Vor fünfundzwanzig Jahren beeinflusste «Scrubs» das Selbstbild einer ganzen Generation junger Ärzte nachhaltig. Die nun startende zehnte Staffel beleuchtet eine unangenehme Wahrheit: Die Serie war einzigartig in ihrer Darstellung des Spagats zwischen Euphorie und Scheitern, Manie und Depression im Krankenhausalltag.
«Ich bin der Grösste», beginnt John «J. D.» Dorian (Zach Braff) zu Beginn von «Scrubs». Nach nur zwanzig Sekunden muss er jedoch resigniert feststellen: «Ich habe null Ahnung.» Diese drastische Wendung unterstreicht den Kern der Serie: die Kluft zwischen Träumen und Realität.
«Scrubs», 2001 in den USA gestartet und ab 2003 synchronisiert im deutschsprachigen Raum ausgestrahlt, bot einen realistischen Gegenentwurf zur makellosen Darstellung von Ärzten in Serien wie «Emergency Room». Produzent Bill Lawrence präsentierte mit «Scrubs» ein subjektives Lehrstück über Überforderung und Freundschaft im Spitalalltag. Die Serie füllte eine Lücke zwischen der letzten Folge von «M*A*S*H» 1983 und dem Debüt der ambivalenten Figur Gregory House 2004.
Die Ich-Perspektive von J. D., symbolisiert durch Episodentitel mit Possessivpronomen, zeigt ein gefiltertes Geschehen, oft unterbrochen durch Tagträume – eine Flucht aus dem emotionalen Alltag, die abrupt endet. Der Titelsong «I’m no Superman» von Lazlo Bane setzt das emotionale Fundament: Niemand ist perfekt und alle kämpfen mit persönlichen Niederlagen.
Lawrences Figuren sind überzeichnet, dennoch realitätsnah. J. D., Elliot (Sarah Chalke) und Turk (Donald Faison) verkörpern eine jungen Ärztegeneration, die sich in beruflicher wie emotionaler Hinsicht entwickelt – was vielen Zuschauern als humorvolle Selbstbeobachtung diente.
Das emotionale Finale der achten Staffel 2009, untermalt von Peter Gabriels «Book of Love», zeigt J. D.s Abschied und eine melancholische Zukunftsvision, die Produzent Bill Lawrence in einem Cameo zerstört. Die neunte Staffel erschien wie ein Fremdkörper, weshalb Fans auf das Revival hoffen.

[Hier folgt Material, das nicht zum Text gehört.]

/-- R322, R326: the flag of a put whose data have been written. -/
def State.cdFlag (s : State) (c : Nat) (x : CdCmd) : State × CdCmd :=
  if x.op = 2 && x.flg && x.ended.isNone && x.pos ≥ x.stream then
    match s.cdLoc c x x.flagAddr 8 .cwrite with
    | .ok l => (s.storeAt l (bytesOf x.flagVal 8) none, { x with ended := some (0, 0) })
    | .error (.miss va) => (s.updCore c fun k => k.addMiss va .cwrite, { x with missVa := some va })
    | .error .busy => (s, x)
    | .error (.fail st a) => (s, { x with ended := some (st, a) })
  else if x.pos ≥ x.stream && x.ended.isNone then (s, { x with ended := some (0, 0) })
  else (s, x)

/-- R296, R327: the chunks completed. -/
def CdCmd.chunks (x : CdCmd) : Nat := if x.pos ≥ x.stream then ceilDiv x.stream 4096 else x.pos / 4096
/-- R296: the payload of a command's completion. -/
def CdCmd.completion (x : CdCmd) (status addr : Nat) : List Byte :=
  Machine.completion status 1 x.op x.flags x.chunks x.base x.word addr
/-- R296, R329: an ended command whose deal blocks are all acknowledged leaves the Carder. -/
def State.cdFinish (s : State) (c : Nat) (x : CdCmd) : State :=
  match x.ended with
  | some (st, a) =>
    if x.deals ≠ 0 then s
    else
      let s1 := s.updCore c fun k => k.setCdQueue x.lvl ((k.cdQueue x.lvl).filter fun y => y.id != x.id)
      if x.byMsg then s1.cdAnswer c x (x.completion st a)
      else s1.complete c x.lvl x.chan x.seq (x.completion st a)
  | none => s

/-- R315: whether a command is in the middle of a chunk. -/
def CdCmd.midChunk (x : CdCmd) : Bool := x.pos % 4096 != 0 && decide (x.pos < x.stream) && x.ended.isNone
/-- R315, R295: the head command of a level that can go on. -/
def State.cdHead (s : State) (c : Nat) (u : Bool) : Option CdCmd :=
  let k := s.core c
  if !u && k.level != .live then none
  else match (k.cdQueue u).head? with
    | some x =>
      if s.anyPending c x.after || (x.ended.isSome && x.deals != 0) || (match x.missVa with
        | some va => k.tlb.misses.any fun m => m.va / 2 ^ 16 == va / 2 ^ 16
        | none => false) then none else some x
    | none => none

/-- R315: the command that the Carder works on: one in the middle of a chunk, which keeps the Carder while it waits too, else
an urgent one, else a normal one. -/
def State.cdPick (s : State) (c : Nat) : Option CdCmd :=
  let mid (u : Bool) : Bool := ((s.core c).cdQueue u).head?.any CdCmd.midChunk && (u || (s.core c).level == .live)
  if mid false then s.cdHead c false
  else if mid true then s.cdHead c true
  else match s.cdHead c true with
    | some a => some a
    | none => s.cdHead c false

/-- R321: the Carder of a core runs on, through a free number of units of one chunk; its command ends when nothing is left
(notes/assumptions/39.md). -/
def execCarderCommandEnd : State → Host.Outcome State Fault Refusal := fun s =>
  let c := s.ev.core
  match s.cdPick c with
  | none => .next s
  | some x =>
    let (f, s0) := s.takeFree
    let (s1, y) := s0.cdRun c { x with missVa := none } (f % 4096 + 1)
    let (s2, z) := s1.cdFlag c y
    let s3 := s2.updCore c fun k => k.setCdQueue x.lvl ((k.cdQueue x.lvl).map fun q => if q.id = x.id then z else q)
    .next (s3.cdFinish c z)
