-- ==== Sys2Proof/Machine/Deposit.lean ====
section
/-! DEFINITION. Deposits at their cores, name servers and side links (R216, R227 to R230, R345, R346), name caches, and the
allocation and answer of Skein names (R215, R217, R219, R220). -/

namespace Sys2Proof.Machine

/-! ### Applying a deposit (R228, R230) -/

/-- R226: the fields of a deposit's address word. -/
def depRank (w : Nat) : Nat := bits w 4 0
def depReg (w : Nat) : Nat := bits w 13 8
def depCount (w : Nat) : Nat := if bit w 16 then 4 else 1
/-- R228 steps 2 and 3. -/
def Msg.depositBad (m : Msg) : Option Nat :=
  let w := m.num 0 16
  if m.chan ≠ 0 || bits w 7 5 ≠ 0 || bits w 15 14 ≠ 0 || w ≥ 2 ^ 18 then some rReserved
  else if m.plen ≠ 2 + 3 * bits w 16 16 then some rSize
  else none
/-- The data of register j of a deposit. -/
def Msg.depData (m : Msg) (j : Nat) : Nat := m.num (16 + 16 * j) 16

/-- R176, R227: the inbox of core c, or its service core for it, refuses a deposit; R247: a message that firmware refuses
counts at neither. -/
def State.depRefuse (s : State) (c : Nat) (svc : Bool) (reason : Nat) (m : Msg) : State :=
  if svc then
    let p := serviceEndpoint (coreCluster c)
    s.postFrom p.x p.y (Msg.refusal s.firmwareAddr reason m) 1
  else (s.updCore c (Core.countRecv · m.prio)).refuse c reason m
/-- R176, R227, R247: an applied deposit counts as received at core c, and is answered. -/
def State.depAccept (s : State) (c : Nat) (m : Msg) : State := (s.updCore c (Core.countRecv · m.prio)).post c (m.acceptance s c)

/-- R229 steps 1 and 4: whether a deposit of this cycle finds a register HELD: it is, and no `hold` of this cycle made it. -/
def Core.takesDeposit (k : Core) (x : Ctx) (r : Nat) : Bool :=
  (x.r.cell r).pres == .held && !(match x.heldAt with | some (t, rs) => t == k.counter && rs.contains r | none => false)
/-- R228 steps 5 to 7, R229: applies a deposit to the registers of a resident Skein at the end of a cycle; `svc` where the
service core does (R230). -/
def State.applyDeposit (s : State) (c : Nat) (svc : Bool) (m : Msg) : State :=
  let w := m.num 0 16
  let k := s.core c
  match (k.members m.dest).find? fun i => (k.ctx i).rank == depRank w with
  | none => s.depRefuse c svc rNoSuchGroup m
  | some i =>
    let x := k.ctx i
    let rs := regSpan (depReg w) (depCount w)
    if depReg w + depCount w > x.nreg || !rs.all (k.takesDeposit x) then s.depRefuse c svc rNotHeld m
    else
      let set (y : Ctx) : Ctx := (List.range (depCount w)).foldl (fun y j => y.setV (depReg w + j) (m.depData j)) y
      let y := x.land s.nextReq set
      -- R132: a deposit of the halt cycle is recorded
      let z := if k.level == .halting && !x.lvl then { y with pendingSet := y.pendingSet ||| 1 } else y
      (s.setCore c ((k.setCtx i z).wake)).depAccept c m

Entscheidend wird sein, ob «Scrubs» seine Balance zwischen Emotionalität und Slapstick bewahren kann, ohne an Aktualität zu verlieren oder problematische Elemente aus der Vergangenheit zu ignorieren. Donald Faison drückt es prägnant aus: «Wir sind älter geworden.»
Das Publikum ist ebenfalls gealtert und könnte nun eine Renaissance erleben, die das Älterwerden mit Humor annimmt. Die Serie wird auch ein Vermächtnis tragen: den labilen Underdog Ted Buckland (Sam Lloyd), der an einem Hirntumor starb.
In einer Serie, die das Leben feiert und dem Tod etwas Komisches abgewinnt, ist dieser Verlust eine bittere Realität. Staffel 10 startet am 25. März auf Disney+. Es gibt 9 Folgen à 20 Minuten.